## Exercise objective
Among the lines below, keep only those from the one containing "quirk (R165). -/" through the one containing "(R191, R29). -/", and reproduce them exactly.

━━━━━ Available data ━━━━━

-- ==== Sys2Proof/Machine/Control.lean ====
section
/-! DEFINITION. Control transfer and skips (42_control_flow.md). -/

namespace Sys2Proof.Machine

/-- 0NNN SYS: raises UnknownOpcode (R161). -/
def execSys (nnn : Addr12) (s : State) : Answer := .next (raise .unknownOpcode (.sys nnn) none s)

/-- 00EE RET: pc <- pop(), or StackUnderflow when the stack is empty (R162). -/
def execRet (s : State) : Answer :=
  match s.stack with
  | [] => .next (raise .stackUnderflow .ret none s)
  | a :: rest => .next (jumpTo a (setStack rest s))

/-- 1NNN JP (R163). -/
def execJp (nnn : Addr12) (s : State) : Answer := .next (jumpTo (zext16 nnn) s)

/-- 2NNN CALL: pushes pc + 2 and jumps, or StackOverflow with 16 frames on the stack (R164). -/
def execCall (nnn : Addr12) (s : State) : Answer :=
  if s.stack.length < stackDepth then .next (jumpTo (zext16 nnn) (setStack ((s.pc + 2#16) :: s.stack) s))
  else .next (raise .stackOverflow (.call nnn) none s)

/-- BNNN JP V0 or Vx, addr: the sum is not masked (R165). -/
def jumpOffset (usesVx : Bool) (nnn : Addr12) (s : State) : State :=
  jumpTo (zext16 nnn + (getV s (offsetRegister usesVx nnn)).setWidth 16) s

/-- BNNN under the session's quirk (R165). -/
def execJpOff (nnn : Addr12) (s : State) : Answer := .next (jumpOffset (quirks s).jumpWithOffsetUsesVx nnn s)

/-- 3XKK SE Vx, byte (R166). -/
def execSeImm (x : Nibble) (kk : Byte) (s : State) : Answer := .next (skipIf (getV s x == kk) s)

/-- 4XKK SNE Vx, byte (R167). -/
def execSneImm (x : Nibble) (kk : Byte) (s : State) : Answer := .next (skipIf (getV s x != kk) s)

/-- 5XY0 SE Vx, Vy (R168). -/
def execSeReg (x y : Nibble) (s : State) : Answer := .next (skipIf (getV s x == getV s y) s)

/-- 9XY0 SNE Vx, Vy (R169). -/
def execSneReg (x y : Nibble) (s : State) : Answer := .next (skipIf (getV s x != getV s y) s)

end Sys2Proof.Machine
end

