-- ==== Sys2Proof/Machine/Index.lean ====
section
/-! DEFINITION. Index register, font, BCD and register dump and load (43_memory_index.md). -/

namespace Sys2Proof.Machine

/-- ANNN LD I, addr (R190). -/
def execLdI (nnn : Addr12) (s : State) : Answer := .next (advance (setI (zext16 nnn) s))

/-- FX1E ADD I, Vx: modulo 2^16, no flag, not masked (R191, R29). -/
def execAddI (x : Nibble) (s : State) : Answer := .next (advance (setI (s.i + (getV s x).setWidth 16) s))

/-- FX29 LD F, Vx: the glyph of the low nibble (R192). -/
def execLdF (x : Nibble) (s : State) : Answer := .next (advance (setI (glyphAddress (lowNibble (getV s x))) s))

/-- The memory access of FX33 and FX55 by instruction `ins`: every address checked first, then the `n` bytes `f 0`, … stored
at `eaOf 0`, …; `I` becomes `i'` (R193, R194). OutOfBounds names the lowest bad address and nothing is written. -/
def storeAtIndex (protect : Bool) (ins : Instr) (eaOf : Nat → Nat) (f : Nat → Byte) (n : Nat) (i' : Word) (s : State) : State :=
  match firstBad (writable protect) eaOf n with
  | some a => raise .outOfBounds ins (some a) s
  | none => advance (setI i' (setMem (storeBytes eaOf f n s.mem) s))

/-- FX33 LD B, Vx: the three BCD digits to I, I+1, I+2 (R193). -/
def execLdB (x : Nibble) (s : State) : Answer :=
  .next (storeAtIndex protectLowMemory (.ldB x) (ea s) (bcdDigit (getV s x)) 3 s.i s)

/-- FX55 LD [I], Vx: V0 to VX to memory at I (R194, R196). -/
def execLdStore (x : Nibble) (s : State) : Answer :=
  .next (storeAtIndex protectLowMemory (.ldStore x) (ea s) (fun k => getV s (BitVec.ofNat 4 k)) (registerCount x)
    (indexAfter (quirks s).loadStoreIncrementsIndex s.i (registerCount x)) s)

/-- FX65 for the `n` bytes at `eaOf 0`, …; `I` becomes `i'` (R195). OutOfBounds names the lowest bad address and nothing is
written. -/
def loadAtIndex (ins : Instr) (eaOf : Nat → Nat) (n : Nat) (i' : Word) (s : State) : State :=
  match firstBad readable eaOf n with
  | some a => raise .outOfBounds ins (some a) s
  | none => advance (setI i' (loadRegisters (fun k => s.mem.read (eaOf k)) n s))

/-- FX65 LD Vx, [I]: V0 to VX from memory at I (R195, R196). -/
def execLdLoad (x : Nibble) (s : State) : Answer :=
  .next (loadAtIndex (.ldLoad x) (ea s) (registerCount x)
    (indexAfter (quirks s).loadStoreIncrementsIndex s.i (registerCount x)) s)

end Sys2Proof.Machine
end

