/-- R79: the illegal encodings are exactly those listed; the 0NNN words decode; a step that fetches either kind ends in
UnknownOpcode with the word and pc. -/
def Obligations.IllegalAndSysWordsRaiseUnknownOpcode : Prop :=
  (∀ w : Word, decode w = .error (.unknown w) ↔ IllegalWord w) ∧
  (∀ w : Word, opField w = 0x0#4 → w ≠ 0x00E0#16 → w ≠ 0x00EE#16 → decode w = .ok (.sys (nnnField w))) ∧
  (∀ (s : State) (w : Word), s.drv = .ready → fetchWord s = .ok w →
    (IllegalWord w ∨ (opField w = 0x0#4 ∧ w ≠ 0x00E0#16 ∧ w ≠ 0x00EE#16)) →
    transact .step s =
      .next ({ s with drv := .halted { kind := .unknownOpcode, pc := s.pc, opcode := some w, addr := none } },
        .err { kind := .unknownOpcode, pc := s.pc, opcode := some w, addr := none }))

/-- R74, R80: words written out from the encodings, one or more for each of the sixteen families. -/
def Obligations.WordsOfEachFamilyDecode : Prop :=
  decode 0x00E0#16 = .ok .cls ∧ decode 0x00EE#16 = .ok .ret ∧ decode 0x0123#16 = .ok (.sys 0x123#12) ∧
  decode 0x1234#16 = .ok (.jp 0x234#12) ∧ decode 0x2300#16 = .ok (.call 0x300#12) ∧
  decode 0x3507#16 = .ok (.seImm 0x5#4 0x07#8) ∧ decode 0x4507#16 = .ok (.sneImm 0x5#4 0x07#8) ∧
  decode 0x5120#16 = .ok (.seReg 0x1#4 0x2#4) ∧ decode 0x6A42#16 = .ok (.ldImm 0xA#4 0x42#8) ∧
  decode 0x7301#16 = .ok (.addImm 0x3#4 0x01#8) ∧
  decode 0x8126#16 = .ok (.shr 0x1#4 0x2#4) ∧ decode 0x812E#16 = .ok (.shl 0x1#4 0x2#4) ∧
  decode 0x9120#16 = .ok (.sneReg 0x1#4 0x2#4) ∧ decode 0xA300#16 = .ok (.ldI 0x300#12) ∧
  decode 0xB200#16 = .ok (.jpOff 0x200#12) ∧ decode 0xC30F#16 = .ok (.rnd 0x3#4 0x0F#8) ∧ decode 0xD125#16 = .ok (.drw 0x1#4 0x2#4 0x5#4) ∧
  decode 0xE29E#16 = .ok (.skp 0x2#4) ∧ decode 0xF30A#16 = .ok (.ldK 0x3#4) ∧ decode 0xF265#16 = .ok (.ldLoad 0x2#4)

/-! ## The driver -/

/-- R101-R104: in Ready, the step fetches the two bytes at pc, high byte first, and is the execution of the instruction they
decode to. -/
def Obligations.StepExecutesTheDecodedInstruction : Prop :=
  ∀ (s : State) (i : Instr), s.drv = .ready → s.pc.toNat ≤ 0xFFE →
    decode (wordOfBytes (s.mem.read s.pc.toNat) (s.mem.read (s.pc.toNat + 1))) = .ok i → step s = exec i s

/-- R102: in Ready the fetch at pc > 0xFFE halts with OutOfBounds, no opcode and the first address outside memory; at any
other pc the word is the big-endian one there. -/
def Obligations.FetchOutsideMemoryHalts : Prop :=
  (∀ s : State, s.drv = .ready → 0xFFE < s.pc.toNat →
    transact .step s =
      .next ({ s with drv := .halted { kind := .outOfBounds, pc := s.pc, opcode := none,
                                       addr := some (if 0xFFF < s.pc.toNat then s.pc.toNat else s.pc.toNat + 1) } },
        .err { kind := .outOfBounds, pc := s.pc, opcode := none,
               addr := some (if 0xFFF < s.pc.toNat then s.pc.toNat else s.pc.toNat + 1) })) ∧
  (∀ s : State, s.pc.toNat ≤ 0xFFE →
    ∃ w : Word, fetchWord s = .ok w ∧
      w.toNat = (s.mem.read s.pc.toNat).toNat * 256 + (s.mem.read (s.pc.toNat + 1)).toNat)

/-- R106: a step in WaitingForKey is a no-op that replies Ok while nothing is pending, and completes the wait once a key is. -/
def Obligations.KeyWaitStepsUntilAKeyIsPending : Prop :=
  (∀ (s : State) (x : Nibble), s.drv = .waitingForKey x → s.pending = none → transact .step s = .next (s, .ok)) ∧
  (∀ (s : State) (x k : Nibble), s.drv = .waitingForKey x → s.pending = some k →
    ∃ t : State, transact .step s = .next (t, .ok) ∧ (getV t x).toNat = k.toNat ∧ t.pc = s.pc + 2#16 ∧ t.pending = none ∧
      t.drv = .ready ∧ OnlyChanges [.driver, .latch] [x] s t)

/-- R107: in Halted a step changes nothing and replies the same error, and no transaction but an accepted load leaves it. -/
def Obligations.HaltedLeavesOnlyByLoad : Prop :=
  (∀ (s : State) (e : ErrorRecord), s.drv = .halted e → transact .step s = .next (s, .err e)) ∧
  (∀ (s t : State) (e : ErrorRecord) (tr : Transaction) (r : Reply), s.drv = .halted e → transact tr s = .next (t, r) →
    t.drv = .halted e ∨ ∃ rom, tr = .load rom ∧ rom.length ≤ 3584 ∧ t.drv = .ready)

/-- R256: a step that fails leaves every part of the state but the driver as it was, and its record holds the failing
pc, the word fetched (none when the fetch failed) and, for OutOfBounds only, an address. -/
def Obligations.ErrorsArePrecise : Prop :=
  ∀ (s t : State) (e : ErrorRecord), s.drv = .ready → step s = .next t → t.drv = .halted e →
    t = { s with drv := .halted e } ∧ e.pc = s.pc ∧ (∀ w, fetchWord s = .ok w → e.opcode = some w) ∧
    (∀ a, fetchWord s = .error a → e.opcode = none) ∧ (e.kind = .outOfBounds ↔ e.addr ≠ none) ∧ e.kind ≠ .romTooLarge

/-- R100: the driver's transitions, one clause a transaction. A step in Ready halts exactly when the fetch fails, the word is
Unknown, or the instruction meets its own failure condition; FX0A, which has none, leads to the wait, and any other
instruction back to Ready. -/
def Obligations.DriverTransitionsAreTheTable : Prop :=
  ∀ (s t : State) (tr : Transaction) (r : Reply), transact tr s = .next (t, r) →
    match tr with
    | .load rom => if rom.length ≤ 3584 then t.drv = .ready else t.drv = s.drv
    | .step =>
      match s.drv with
      | .halted e => t.drv = .halted e
      | .waitingForKey x => if s.pending = none then t.drv = .waitingForKey x else t.drv = .ready
      | .ready =>
        (∀ a, fetchWord s = .error a → HaltedOnError t) ∧
        (∀ w e, fetchWord s = .ok w → decode w = .error e → HaltedOnError t) ∧
        (∀ w i, fetchWord s = .ok w → decode w = .ok i →
          (FailureCondition i s → HaltedOnError t) ∧
          (∀ x, i = .ldK x → t.drv = .waitingForKey x) ∧
          (¬ FailureCondition i s → (∀ x, i ≠ .ldK x) → t.drv = .ready))
    | .tickTimers => t.drv = s.drv
    | .setKeyState _ _ => t.drv = s.drv
    | .readFrame => t.drv = s.drv
    | .querySound => t.drv = s.drv

/-- R122: a step replies Err exactly when it leaves the driver Halted, with that record, and Ok otherwise. -/
def Obligations.StepRepliesErrExactlyWhenHalted : Prop :=
  ∀ (s t : State) (r : Reply), transact .step s = .next (t, r) →
    (∀ e, r = .err e ↔ t.drv = .halted e) ∧ (r = .ok ↔ ¬ HaltedOnError t)

/-- R101, R105, R122: `step()` always completes; the machine itself never stops. That a failed step is a next state, and never
the host interface's fault, is how the model fills that interface (log entry 5). -/
def Obligations.EveryStepAnswersANextState : Prop := ∀ s : State, ∃ t : State, step s = .next t

/-- R121, D34: at a jump to itself every step leaves the state unchanged. -/
def Obligations.SelfJumpIdles : Prop := ∀ s : State, IdlesAtSelfJump s → step s = .next s

/-- R109: DT changes only by FX15, a tick or a load, and ST only by FX18, a tick or a load. -/
def Obligations.TimersMoveOnlyByTickOrTimerWrite : Prop :=
  ∀ (s t : State) (tr : Transaction) (r : Reply), transact tr s = .next (t, r) →
    (t.dt ≠ s.dt → tr = .tickTimers ∨ (∃ rom, tr = .load rom) ∨
      (tr = .step ∧ ∃ w x, fetchWord s = .ok w ∧ decode w = .ok (.ldDt x))) ∧
    (t.st ≠ s.st → tr = .tickTimers ∨ (∃ rom, tr = .load rom) ∨
      (tr = .step ∧ ∃ w x, fetchWord s = .ok w ∧ decode w = .ok (.ldSt x)))

/-- R110, R111: in every driver state a tick takes both timers down by 1, floored at 0, and changes nothing else. -/
def Obligations.TickDecrementsBothTimersFlooredAtZero : Prop :=
  ∀ s : State, ∃ t : State, transact .tickTimers s = .next (t, .ok) ∧ t.dt.toNat = s.dt.toNat - 1 ∧ t.st.toNat = s.st.toNat - 1 ∧
    t.pc = s.pc ∧ OnlyChanges [.delay, .sound] [] s t

/-- R116, R236, R110, R115: in every state the sound query replies whether ST is not 0, and the framebuffer read the framebuffer,
and neither changes anything; FX18 with value n makes the sound query true for exactly the first n ticks. -/
def Obligations.SoundLastsAsManyTicksAsFx18Sets : Prop :=
  (∀ (s t : State) (x : Nibble) (n : Nat), exec (.ldSt x) s = .next t →
    transact .querySound (tickTimes n t) = .next (tickTimes n t, .sound (decide (n < (getV s x).toNat)))) ∧
  (∀ s : State, transact .querySound s = .next (s, .sound (decide (s.st ≠ 0#8)))) ∧
  (∀ s : State, transact .readFrame s = .next (s, .frame s.fb))

/-- R41: an accepted load, from any state, leaves every part of the state at its reset value, the font and the
image in memory, and 0 elsewhere. -/
def Obligations.AcceptedLoadResetsEverything : Prop :=
  ∀ (rom : List Byte) (s : State), rom.length ≤ 3584 → ∃ t : State, transact (.load rom) s = .next (t, .ok) ∧
    (∀ a, a < 4096 → t.mem.read a =
      if 0x200 ≤ a ∧ a < 0x200 + rom.length then rom.getD (a - 0x200) 0
      else if 0x050 ≤ a ∧ a < 0x0A0 then fontData.getD (a - 0x050) 0 else 0) ∧
    (∀ r : Nibble, getV t r = 0#8) ∧ t.i = 0#16 ∧ t.pc = 0x200#16 ∧ t.stack = [] ∧ t.dt = 0#8 ∧ t.st = 0#8 ∧
    (∀ (x : Fin 64) (y : Fin 32), pixel t.fb x y = false) ∧ (∀ k : Nibble, keyPressed t k = false) ∧ t.drv = .ready ∧
    t.pending = none ∧ t.errorRecord = none

/-- R40: after any accepted load glyph d stands at 0x050 + 5*d, byte for byte as the table of R40 has it, and FX29 points there. -/
def Obligations.GlyphsStandWhereFx29Points : Prop :=
  ∀ (rom : List Byte) (s t u : State) (x : Nibble) (k : Nat), loadRom rom s = .ok t → k < 5 →
    exec (.ldF x) u = .next { u with i := (BitVec.ofNat 16 (0x050 + 5 * ((getV u x).toNat % 16))), pc := u.pc + 2#16 } ∧
    t.mem.read (0x050 + 5 * ((getV u x).toNat % 16) + k) =
      ([0xF0#8, 0x90#8, 0x90#8, 0x90#8, 0xF0#8] ++ [0x20#8, 0x60#8, 0x20#8, 0x20#8, 0x70#8] ++
       [0xF0#8, 0x10#8, 0xF0#8, 0x80#8, 0xF0#8] ++ [0xF0#8, 0x10#8, 0xF0#8, 0x10#8, 0xF0#8] ++
       [0x90#8, 0x90#8, 0xF0#8, 0x10#8, 0x10#8] ++ [0xF0#8, 0x80#8, 0xF0#8, 0x10#8, 0xF0#8] ++
       [0xF0#8, 0x80#8, 0xF0#8, 0x90#8, 0xF0#8] ++ [0xF0#8, 0x10#8, 0x20#8, 0x40#8, 0x40#8] ++
       [0xF0#8, 0x90#8, 0xF0#8, 0x90#8, 0xF0#8] ++ [0xF0#8, 0x90#8, 0xF0#8, 0x10#8, 0xF0#8] ++
       [0xF0#8, 0x90#8, 0xF0#8, 0x90#8, 0x90#8] ++ [0xE0#8, 0x90#8, 0xE0#8, 0x90#8, 0xE0#8] ++
       [0xF0#8, 0x80#8, 0x80#8, 0x80#8, 0xF0#8] ++ [0xE0#8, 0x90#8, 0x90#8, 0x90#8, 0xE0#8] ++
       [0xF0#8, 0x80#8, 0xF0#8, 0x80#8, 0xF0#8] ++ [0xF0#8, 0x80#8, 0xF0#8, 0x80#8, 0x80#8]).getD
        (5 * ((getV u x).toNat % 16) + k) 0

━━━━━

## Task output
/-- BNNN under the session's quirk (R165). -/
def execJpOff (nnn : Addr12) (s : State) : Answer := .next (jumpOffset (quirks s).jumpWithOffsetUsesVx nnn s)

/-- 3XKK SE Vx, byte (R166). -/
def execSeImm (x : Nibble) (kk : Byte) (s : State) : Answer := .next (skipIf (getV s x == kk) s)

/-- 4XKK SNE Vx, byte (R167). -/
def execSneImm (x : Nibble) (kk : Byte) (s : State) : Answer := .next (skipIf (getV s x != kk) s)

/-- 5XY0 SE Vx, Vy (R168). -/
def execSeReg (x y : Nibble) (s : State) : Answer := .next (skipIf (getV s x == getV s y) s)

/-- 9XY0 SNE Vx, Vy (R169). -/
def execSneReg (x y : Nibble) (s : State) : Answer := .next (skipIf (getV s x != getV s y) s)

end Sys2Proof.Machine
end

-- ==== Sys2Proof/Machine/Index.lean ====
section
/-! DEFINITION. Index register, font, BCD and register dump and load (43_memory_index.md). -/

namespace Sys2Proof.Machine

/-- ANNN LD I, addr (R190). -/
def execLdI (nnn : Addr12) (s : State) : Answer := .next (advance (setI (zext16 nnn) s))

/-- FX1E ADD I, Vx: modulo 2^16, no flag, not masked (R191, R29). -/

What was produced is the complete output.